In the entries that follow, the line with "(R332), the host's" opens the range and the line with "an invalidation names" closes it; repeat that range exactly, both lines included.
(INFORMATION)
-- ==== Sys2Proof/Machine/Package.lean ====
section
/-! DEFINITION. The supervisor, the host and the management processor: invalidation (R328), the management map
(R332), the host's requests (R333, R415), errors (R234, R350), reset and boot (R413 to R416), attestation (R417)
and power (R418, R419). -/

namespace Sys2Proof.Machine

/-! ## Invalidation (R328) -/

/-- Whether an invalidation names an address that a partition's groups translate in G or, with `host`, in H. -/
def scopeNames (r : InvalScope) (p : Partition) (host : Bool) (va : Nat) : Bool :=
  match r with
  | .range part h lo hi => part == p.id && h == host && decide (lo ≤ va) && decide (va < hi)
  | .owner o => o == p.owner
  | .everything => true

/-- Whether an invalidation removes a buffered leaf. -/
def State.removes (s : State) (r : InvalScope) (l : Leaf) : Bool :=
  match r with
  | .range part h lo hi => part == l.part && h == l.host && decide (lo < l.base + l.size) && decide (l.base < hi)
  | .owner o => if l.host then (s.part? l.part).any fun p => p.owner == o else bits l.entry 53 47 == o
  | .everything => true

/-- Whether an invalidation removes a pointer that a walker holds. A pointer names no owner: it is its partition's. -/
def State.removesPointer (s : State) (r : InvalScope) (l : Leaf) : Bool :=
  match r with
  | .owner o => (s.part? l.part).any fun p => p.owner == o
  | _ => s.removes r l

/-- The state with the matching leaves and pointers removed from every buffer. -/
def State.dropLeaves (s : State) (r : InvalScope) : State :=
  let keep (ls : List Leaf) : List Leaf := ls.filter fun l => !s.removes r l
  let keepPtr (ls : List Leaf) : List Leaf := ls.filter fun l => !s.removesPointer r l
  { s with
    tiles := ⟨s.tiles.items.map fun x => (x.1, { x.2 with tlb := keep x.2.tlb })⟩
    pkg := { s.pkg with
      quadTlb := ⟨s.pkg.quadTlb.items.map fun x => (x.1, keep x.2)⟩
      sieveTlb := ⟨s.pkg.sieveTlb.items.map fun x => (x.1, keep x.2)⟩
      walkers := ⟨s.pkg.walkers.items.map fun x => (x.1, keepPtr x.2)⟩ } }

/-- An invalidation as the accesses in flight meet it (R328): what it names, and the leaves that it removes. -/
structure Removal where
  scope : InvalScope
  leaves : List Leaf

/-- What an invalidation removes from the buffers. -/
def State.removal (s : State) (r : InvalScope) : Removal :=
  ⟨r, ((s.tiles.items.flatMap fun x => x.2.tlb) ++ (s.pkg.quadTlb.items.flatMap (·.2)) ++
    s.pkg.sieveTlb.items.flatMap (·.2)).filter fun l => s.removes r l⟩

/-- Whether an access to an address of a partition may have used a removed entry: the invalidation names the address,
or a leaf that it has removed holds it. -/
def Removal.hits (v : Removal) (p : Partition) (host : Bool) (va : Nat) : Bool :=
  scopeNames v.scope p host va ||
    v.leaves.any fun l => l.part == p.id && l.host == host && decide (l.base ≤ va) && decide (va < l.base + l.size)

/-- Whether a buffered access used a removed entry. -/
def staleAccess (v : Removal) (p : Partition) (b : Buffered) : Bool :=
  (b.space == .g || b.space == .h) && v.hits p (b.space == .h) b.va.toNat

/-- Whether a thread's open region buffers a store or atomic that used a removed entry. -/
def State.holdsStale (s : State) (v : Removal) (th : Thread) : Bool :=
  match s.partOf th.gid with
  | none => false
  | some p => th.buffered.any (staleAccess v p)

/-- The entries of a home that use a removed entry for an image. -/
def State.staleEntries (s : State) (v : Removal) (m : Image) : List Entry :=
  match s.partOf m.gid with
  | none => []
  | some p => (s.homeOf m).entries.filter fun x =>
      x.img == m.id && chainSpace x.req.op == .g && v.hits p false (m.base3 + x.req.addr.setWidth 64).toNat

/-- Whether an open instance holds an access that used a removed entry. -/
def State.instanceStale (s : State) (v : Removal) (m : Image) : Bool :=
  (s.staleEntries v m).any fun x => x.req.inRegion

/-- The thread slots of the package that hold something, each with its tile. -/
def State.threadPlaces (s : State) : List (Nat × Nat) := s.tiles.keys.flatMap fun t => [0, 1, 2, 3].map fun k => (t, k)

/-- What an invalidation has still to see performed or dropped: the committed accesses, the loads on their way, the
chain accesses and the far writes that use a removed entry (R328). -/
def State.staleWork (s : State) (v : Removal) : Invalidation :=
  { stores := s.threadPlaces.flatMap fun x =>
      let th := s.thread x.1 x.2
      match s.partOf th.gid with
      | none => []
      | some p => (th.inflight.filter fun f => staleAccess v p f.buf).map fun f => (x.1, x.2, f.sid)
    loads := s.threadPlaces.flatMap fun x =>
      let th := s.thread x.1 x.2
      match s.partOf th.gid with
      | none => []
      | some p => (th.outstanding.filter fun o =>
          o.src == .load && (o.space == .g || o.space == .h) && v.hits p (o.space == .h) o.va.toNat).map
            fun o => (x.1, x.2, o.id)
    entries := (s.images.filter fun m => (s.liveImage? m.id).isSome).flatMap fun m =>
      (s.staleEntries v m).map fun x => (m.home, m.homeUnit, x.id)
    writes := (s.pkg.far.filter fun w => (s.partOf w.gid).any fun p => v.hits p (w.space == .h) w.va.toNat).map (·.id) }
(End INFORMATION)
**WRITTEN RESPONSE:**
(R332), the host's requests (R333, R415), errors (R234, R350), reset and boot (R413 to R416), attestation (R417)
and power (R418, R419). -/

namespace Sys2Proof.Machine

/-! ## Invalidation (R328) -/

/-- Whether an invalidation names an address that a partition's groups translate in G or, with `host`, in H. -/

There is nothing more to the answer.